**DATA**
************

-- ==== Sys2Proof/Laws/State.lean ====
section
/-! SUPPORT. The fields that updates of the state leave alone or set, one lemma each, and reading after writing of Halls, strands and
registers. -/

namespace Sys2Proof.Laws
open Sys2Proof.Machine

/-! Replacing a Hall. -/

@[simp] theorem setHall_tick (s : State) (h : HallId) (x : Hall) : (s.setHall h x).tick = s.tick := rfl
@[simp] theorem setHall_curHall (s : State) (h : HallId) (x : Hall) : (s.setHall h x).curHall = s.curHall := rfl
@[simp] theorem setHall_curStrand (s : State) (h : HallId) (x : Hall) : (s.setHall h x).curStrand = s.curStrand := rfl
@[simp] theorem setHall_curWord (s : State) (h : HallId) (x : Hall) : (s.setHall h x).curWord = s.curWord := rfl
@[simp] theorem setHall_issued (s : State) (h : HallId) (x : Hall) : (s.setHall h x).issued = s.issued := rfl
@[simp] theorem setHall_trapped (s : State) (h : HallId) (x : Hall) : (s.setHall h x).trapped = s.trapped := rfl
@[simp] theorem setHall_target (s : State) (h : HallId) (x : Hall) : (s.setHall h x).target = s.target := rfl
@[simp] theorem setHall_mem (s : State) (h : HallId) (x : Hall) : (s.setHall h x).mem = s.mem := rfl
@[simp] theorem setHall_hist (s : State) (h : HallId) (x : Hall) : (s.setHall h x).hist = s.hist := rfl
@[simp] theorem setHall_vers (s : State) (h : HallId) (x : Hall) : (s.setHall h x).vers = s.vers := rfl
@[simp] theorem setHall_pubs (s : State) (h : HallId) (x : Hall) : (s.setHall h x).pubs = s.pubs := rfl
@[simp] theorem setHall_free (s : State) (h : HallId) (x : Hall) : (s.setHall h x).free = s.free := rfl
@[simp] theorem setHall_rowGroups (s : State) (h : HallId) (x : Hall) : (s.setHall h x).rowGroups = s.rowGroups := rfl
@[simp] theorem setHall_poison (s : State) (h : HallId) (x : Hall) : (s.setHall h x).poison = s.poison := rfl
@[simp] theorem setHall_bad (s : State) (h : HallId) (x : Hall) : (s.setHall h x).bad = s.bad := rfl
@[simp] theorem setHall_flaws (s : State) (h : HallId) (x : Hall) : (s.setHall h x).flaws = s.flaws := rfl
@[simp] theorem setHall_lineKeys (s : State) (h : HallId) (x : Hall) : (s.setHall h x).lineKeys = s.lineKeys := rfl
@[simp] theorem setHall_changes (s : State) (h : HallId) (x : Hall) : (s.setHall h x).changes = s.changes := rfl
@[simp] theorem setHall_corrections (s : State) (h : HallId) (x : Hall) : (s.setHall h x).corrections = s.corrections := rfl
@[simp] theorem setHall_writeCounts (s : State) (h : HallId) (x : Hall) : (s.setHall h x).writeCounts = s.writeCounts := rfl
@[simp] theorem setHall_sectors (s : State) (h : HallId) (x : Hall) : (s.setHall h x).sectors = s.sectors := rfl
@[simp] theorem setHall_halveAt (s : State) (h : HallId) (x : Hall) : (s.setHall h x).halveAt = s.halveAt := rfl
@[simp] theorem setHall_parts (s : State) (h : HallId) (x : Hall) : (s.setHall h x).parts = s.parts := rfl
@[simp] theorem setHall_ctxs (s : State) (h : HallId) (x : Hall) : (s.setHall h x).ctxs = s.ctxs := rfl
@[simp] theorem setHall_wsets (s : State) (h : HallId) (x : Hall) : (s.setHall h x).wsets = s.wsets := rfl
@[simp] theorem setHall_domains (s : State) (h : HallId) (x : Hall) : (s.setHall h x).domains = s.domains := rfl
@[simp] theorem setHall_boostAt (s : State) (h : HallId) (x : Hall) : (s.setHall h x).boostAt = s.boostAt := rfl
@[simp] theorem setHall_rounds (s : State) (h : HallId) (x : Hall) : (s.setHall h x).rounds = s.rounds := rfl
@[simp] theorem setHall_sends (s : State) (h : HallId) (x : Hall) : (s.setHall h x).sends = s.sends := rfl
@[simp] theorem setHall_mrSeqs (s : State) (h : HallId) (x : Hall) : (s.setHall h x).mrSeqs = s.mrSeqs := rfl
@[simp] theorem setHall_atomics (s : State) (h : HallId) (x : Hall) : (s.setHall h x).atomics = s.atomics := rfl
@[simp] theorem setHall_nextAtomic (s : State) (h : HallId) (x : Hall) : (s.setHall h x).nextAtomic = s.nextAtomic := rfl
@[simp] theorem setHall_walks (s : State) (h : HallId) (x : Hall) : (s.setHall h x).walks = s.walks := rfl
@[simp] theorem setHall_nextWalk (s : State) (h : HallId) (x : Hall) : (s.setHall h x).nextWalk = s.nextWalk := rfl
@[simp] theorem setHall_groups (s : State) (h : HallId) (x : Hall) : (s.setHall h x).groups = s.groups := rfl
@[simp] theorem setHall_insts (s : State) (h : HallId) (x : Hall) : (s.setHall h x).insts = s.insts := rfl
@[simp] theorem setHall_nextInst (s : State) (h : HallId) (x : Hall) : (s.setHall h x).nextInst = s.nextInst := rfl
@[simp] theorem setHall_nextSlice (s : State) (h : HallId) (x : Hall) : (s.setHall h x).nextSlice = s.nextSlice := rfl
@[simp] theorem setHall_saved (s : State) (h : HallId) (x : Hall) : (s.setHall h x).saved = s.saved := rfl
@[simp] theorem setHall_thawed (s : State) (h : HallId) (x : Hall) : (s.setHall h x).thawed = s.thawed := rfl
@[simp] theorem setHall_frozenIvs (s : State) (h : HallId) (x : Hall) : (s.setHall h x).frozenIvs = s.frozenIvs := rfl
@[simp] theorem setHall_life (s : State) (h : HallId) (x : Hall) : (s.setHall h x).life = s.life := rfl
@[simp] theorem setHall_measure (s : State) (h : HallId) (x : Hall) : (s.setHall h x).measure = s.measure := rfl
@[simp] theorem setHall_running (s : State) (h : HallId) (x : Hall) : (s.setHall h x).running = s.running := rfl
@[simp] theorem setHall_operatorDigest (s : State) (h : HallId) (x : Hall) : (s.setHall h x).operatorDigest = s.operatorDigest := rfl
@[simp] theorem setHall_fleetSecret (s : State) (h : HallId) (x : Hall) : (s.setHall h x).fleetSecret = s.fleetSecret := rfl
@[simp] theorem setHall_imageKeys (s : State) (h : HallId) (x : Hall) : (s.setHall h x).imageKeys = s.imageKeys := rfl
@[simp] theorem setHall_keyNonce (s : State) (h : HallId) (x : Hall) : (s.setHall h x).keyNonce = s.keyNonce := rfl
@[simp] theorem setHall_peerNonce (s : State) (h : HallId) (x : Hall) : (s.setHall h x).peerNonce = s.peerNonce := rfl
@[simp] theorem setHall_partKeys (s : State) (h : HallId) (x : Hall) : (s.setHall h x).partKeys = s.partKeys := rfl
@[simp] theorem setHall_nextKey (s : State) (h : HallId) (x : Hall) : (s.setHall h x).nextKey = s.nextKey := rfl
@[simp] theorem setHall_mgmtSeq (s : State) (h : HallId) (x : Hall) : (s.setHall h x).mgmtSeq = s.mgmtSeq := rfl
@[simp] theorem setHall_modid (s : State) (h : HallId) (x : Hall) : (s.setHall h x).modid = s.modid := rfl
@[simp] theorem setHall_ports (s : State) (h : HallId) (x : Hall) : (s.setHall h x).ports = s.ports := rfl
@[simp] theorem setHall_bulks (s : State) (h : HallId) (x : Hall) : (s.setHall h x).bulks = s.bulks := rfl
@[simp] theorem setHall_fabReqs (s : State) (h : HallId) (x : Hall) : (s.setHall h x).fabReqs = s.fabReqs := rfl
@[simp] theorem setHall_nextTag (s : State) (h : HallId) (x : Hall) : (s.setHall h x).nextTag = s.nextTag := rfl
@[simp] theorem setHall_pubNos (s : State) (h : HallId) (x : Hall) : (s.setHall h x).pubNos = s.pubNos := rfl
@[simp] theorem setHall_mrTags (s : State) (h : HallId) (x : Hall) : (s.setHall h x).mrTags = s.mrTags := rfl
@[simp] theorem setHall_fabPubs (s : State) (h : HallId) (x : Hall) : (s.setHall h x).fabPubs = s.fabPubs := rfl
@[simp] theorem setHall_farReaders (s : State) (h : HallId) (x : Hall) : (s.setHall h x).farReaders = s.farReaders := rfl
@[simp] theorem setHall_farCells (s : State) (h : HallId) (x : Hall) : (s.setHall h x).farCells = s.farCells := rfl
@[simp] theorem setHall_inbox (s : State) (h : HallId) (x : Hall) : (s.setHall h x).inbox = s.inbox := rfl
@[simp] theorem setHall_longBodies (s : State) (h : HallId) (x : Hall) : (s.setHall h x).longBodies = s.longBodies := rfl
@[simp] theorem setHall_outbox (s : State) (h : HallId) (x : Hall) : (s.setHall h x).outbox = s.outbox := rfl
@[simp] theorem setHall_vectors (s : State) (h : HallId) (x : Hall) : (s.setHall h x).vectors = s.vectors := rfl
@[simp] theorem setHall_safeTier (s : State) (h : HallId) (x : Hall) : (s.setHall h x).safeTier = s.safeTier := rfl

************

**YOUR ASSIGNMENT**
Please output the lines of the listing above that fall in the stretch from the one with "s.poison := rfl" through the one with "s.walks := rfl", exactly and only those.

**REPLY**
@[simp] theorem setHall_poison (s : State) (h : HallId) (x : Hall) : (s.setHall h x).poison = s.poison := rfl
@[simp] theorem setHall_bad (s : State) (h : HallId) (x : Hall) : (s.setHall h x).bad = s.bad := rfl
@[simp] theorem setHall_flaws (s : State) (h : HallId) (x : Hall) : (s.setHall h x).flaws = s.flaws := rfl
@[simp] theorem setHall_lineKeys (s : State) (h : HallId) (x : Hall) : (s.setHall h x).lineKeys = s.lineKeys := rfl
@[simp] theorem setHall_changes (s : State) (h : HallId) (x : Hall) : (s.setHall h x).changes = s.changes := rfl
@[simp] theorem setHall_corrections (s : State) (h : HallId) (x : Hall) : (s.setHall h x).corrections = s.corrections := rfl
@[simp] theorem setHall_writeCounts (s : State) (h : HallId) (x : Hall) : (s.setHall h x).writeCounts = s.writeCounts := rfl
@[simp] theorem setHall_sectors (s : State) (h : HallId) (x : Hall) : (s.setHall h x).sectors = s.sectors := rfl
@[simp] theorem setHall_halveAt (s : State) (h : HallId) (x : Hall) : (s.setHall h x).halveAt = s.halveAt := rfl
@[simp] theorem setHall_parts (s : State) (h : HallId) (x : Hall) : (s.setHall h x).parts = s.parts := rfl
@[simp] theorem setHall_ctxs (s : State) (h : HallId) (x : Hall) : (s.setHall h x).ctxs = s.ctxs := rfl
@[simp] theorem setHall_wsets (s : State) (h : HallId) (x : Hall) : (s.setHall h x).wsets = s.wsets := rfl
@[simp] theorem setHall_domains (s : State) (h : HallId) (x : Hall) : (s.setHall h x).domains = s.domains := rfl
@[simp] theorem setHall_boostAt (s : State) (h : HallId) (x : Hall) : (s.setHall h x).boostAt = s.boostAt := rfl
@[simp] theorem setHall_rounds (s : State) (h : HallId) (x : Hall) : (s.setHall h x).rounds = s.rounds := rfl
@[simp] theorem setHall_sends (s : State) (h : HallId) (x : Hall) : (s.setHall h x).sends = s.sends := rfl
@[simp] theorem setHall_mrSeqs (s : State) (h : HallId) (x : Hall) : (s.setHall h x).mrSeqs = s.mrSeqs := rfl
@[simp] theorem setHall_atomics (s : State) (h : HallId) (x : Hall) : (s.setHall h x).atomics = s.atomics := rfl
@[simp] theorem setHall_nextAtomic (s : State) (h : HallId) (x : Hall) : (s.setHall h x).nextAtomic = s.nextAtomic := rfl
@[simp] theorem setHall_walks (s : State) (h : HallId) (x : Hall) : (s.setHall h x).walks = s.walks := rfl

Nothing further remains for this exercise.